Fotograma de ‘Freda’, Gessica Généus, dir. 2021. CINEUROPA.

La película haitiana Freda (2021), debut en el largometraje de ficción de la realizadora Gessica Généus, integró la selección oficial de la 74 edición del Festival Internacional de Cine de Cannes, dentro de la sección competitiva Un Certain Regard, destinada, precisamente, a visibilizar talentos emergentes y películas innovadoras. La participación del filme en este evento, uno de los espacios internacionales de legitimación más importantes del paisaje cinematográfico contemporáneo, resulta un accidente de primera magnitud. Desde 1993, cuando Raoul Peck presentó L´ hommes sur les quas, ninguna película de nacionalidad haitiana había vuelto a componer la nómina del prestigioso certamen francés.

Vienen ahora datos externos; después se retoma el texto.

theorem prior_clientEnding : Prior a (clientEnding tr e s) := by
  have hfreed : Prior a (setSlot tr.client .empty s) := h.same rfl
  unfold clientEnding; simp only []
  generalize setSlot tr.client .empty s = u at hfreed
  split
  · split
    · exact prior_unloadEnding hfreed
    · exact prior_protEnding hfreed
  · exact prior_seqEnding hfreed
  · exact prior_notchEnding hfreed
  · exact hfreed

/-! ## The command lines -/

theorem prior_faultReset : Prior a (faultReset s) := by
  have hreset : Prior a (channelAndFaults s) := by
    refine Prior.same (s := ercFaultReset s) (prior_sensorsReturn ?_) rfl
    exact prior_changeHealth (prior_changeHealth (prior_changeHealth (prior_changeHealth (prior_changeHealth h))))
  exact prior_ite hreset (prior_enterStopped (Prior.same hreset rfl))

theorem prior_resetEdge : Prior a (resetEdge s) :=
  prior_ite (prior_faultReset h) (prior_ssqSilence (prior_faultReset (s := setSilence s) (h.same rfl)))

theorem prior_inhibitPending : Prior a (inhibitPending s) := by
  have hsequence : Prior a (inhibitSequence s) := by
    unfold inhibitSequence; split
    · exact prior_seqEnding (h.same rfl)
    · exact h
  rw [inhibitPending_eq]
  generalize inhibitSequence s = u at hsequence
  have hnotch : Prior a (inhibitNotch u) := by
    rcases inhibitNotch_cases u with hu | hu <;> rw [hu]
    · exact hsequence
    · exact prior_notchEnding (hsequence.same rfl)
  exact prior_withdraw hnotch .poll

theorem prior_refuseFirst : Prior a (refuseFirst s) :=
  have hused : Prior a (useFree s) := h.same rfl
  prior_ite h (prior_ite hused (prior_inhibitPending hused))

theorem prior_ssqEstop : Prior a (ssqEstop s) := by
  have hemptied : Prior a (emptied s) := Prior.same (s := raiseFault .emergencyStop s) (prior_raise h) rfl
  rw [ssqEstop_eq]; split
  · exact hemptied
  · exact hemptied
  · exact Prior.same (s := protectiveSequence false (clearFuel (emptied s))) (prior_protectiveSequence (hemptied.same rfl)) rfl
  · exact prior_protectiveShutdown hemptied

theorem prior_estopAssertion : Prior a (estopAssertion s) :=
  prior_inhibitPending (prior_ssqEstop (s := setLevel .estop true (refuseFirst s)) ((prior_refuseFirst h).same rfl))

theorem prior_estopRelease : Prior a (estopRelease s) := by
  have hcleared : Prior a (clearFault .emergencyStop (setLevel .estop false s)) := prior_clear (h.same rfl)
  exact prior_ite hcleared (prior_triggerTest hcleared)

theorem prior_takeLevel : Prior a (takeLevel l v s) := by
  cases l with
  | start => exact prior_ite (h.same (by rfl)) (prior_startRequest (s := setLevel .start v s) (h.same rfl))
  | stop => exact prior_ite (h.same (by rfl)) (prior_stopRequest (s := setLevel .stop v s) (h.same rfl))
  | freset => exact prior_ite (h.same (by rfl)) (prior_resetEdge (s := setLevel .freset v s) (h.same rfl))
  | runIso => exact prior_ite (h.same (by rfl)) (prior_urgentTest (s := setLevel .runIso v s) (h.same rfl))
  | estop => exact prior_ite (prior_ite (prior_estopRelease h) (h.same (by rfl))) (prior_estopAssertion h)

/-! ## Demand, derates, speed and battery -/

theorem prior_takeDemand : Prior a (takeDemand s) := prior_ite (prior_raise (h.same (by rfl))) (prior_clear (h.same (by rfl)))

theorem prior_applyDerate : Prior a (applyDerate c s) := by
  have hset : Prior a (derateSet c s) := prior_ite (h.same (by rfl)) (prior_raise (h.same (by rfl)))
  rw [applyDerate_eq]
  exact prior_ite hset (prior_urgentTest hset)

El cine del Caribe ha sido mucho más utopía que realidad. Razones políticas, económicas y tecnológicas han limitado su desarrollo, y su presencia en los grandes circuitos internacionales de distribución y consumo. La falta de una infraestructura industrial, necesaria para desplegar una producción nacional, ha impedido que la creación fílmica de la región consiga una sistematicidad considerable. Paradójicamente, Haití resulta una de las escenas culturales del caribe que mayor número de obras cinematográficas (de significativa impronta) ha legado, aunque consumadas, por lo regular, en la diáspora.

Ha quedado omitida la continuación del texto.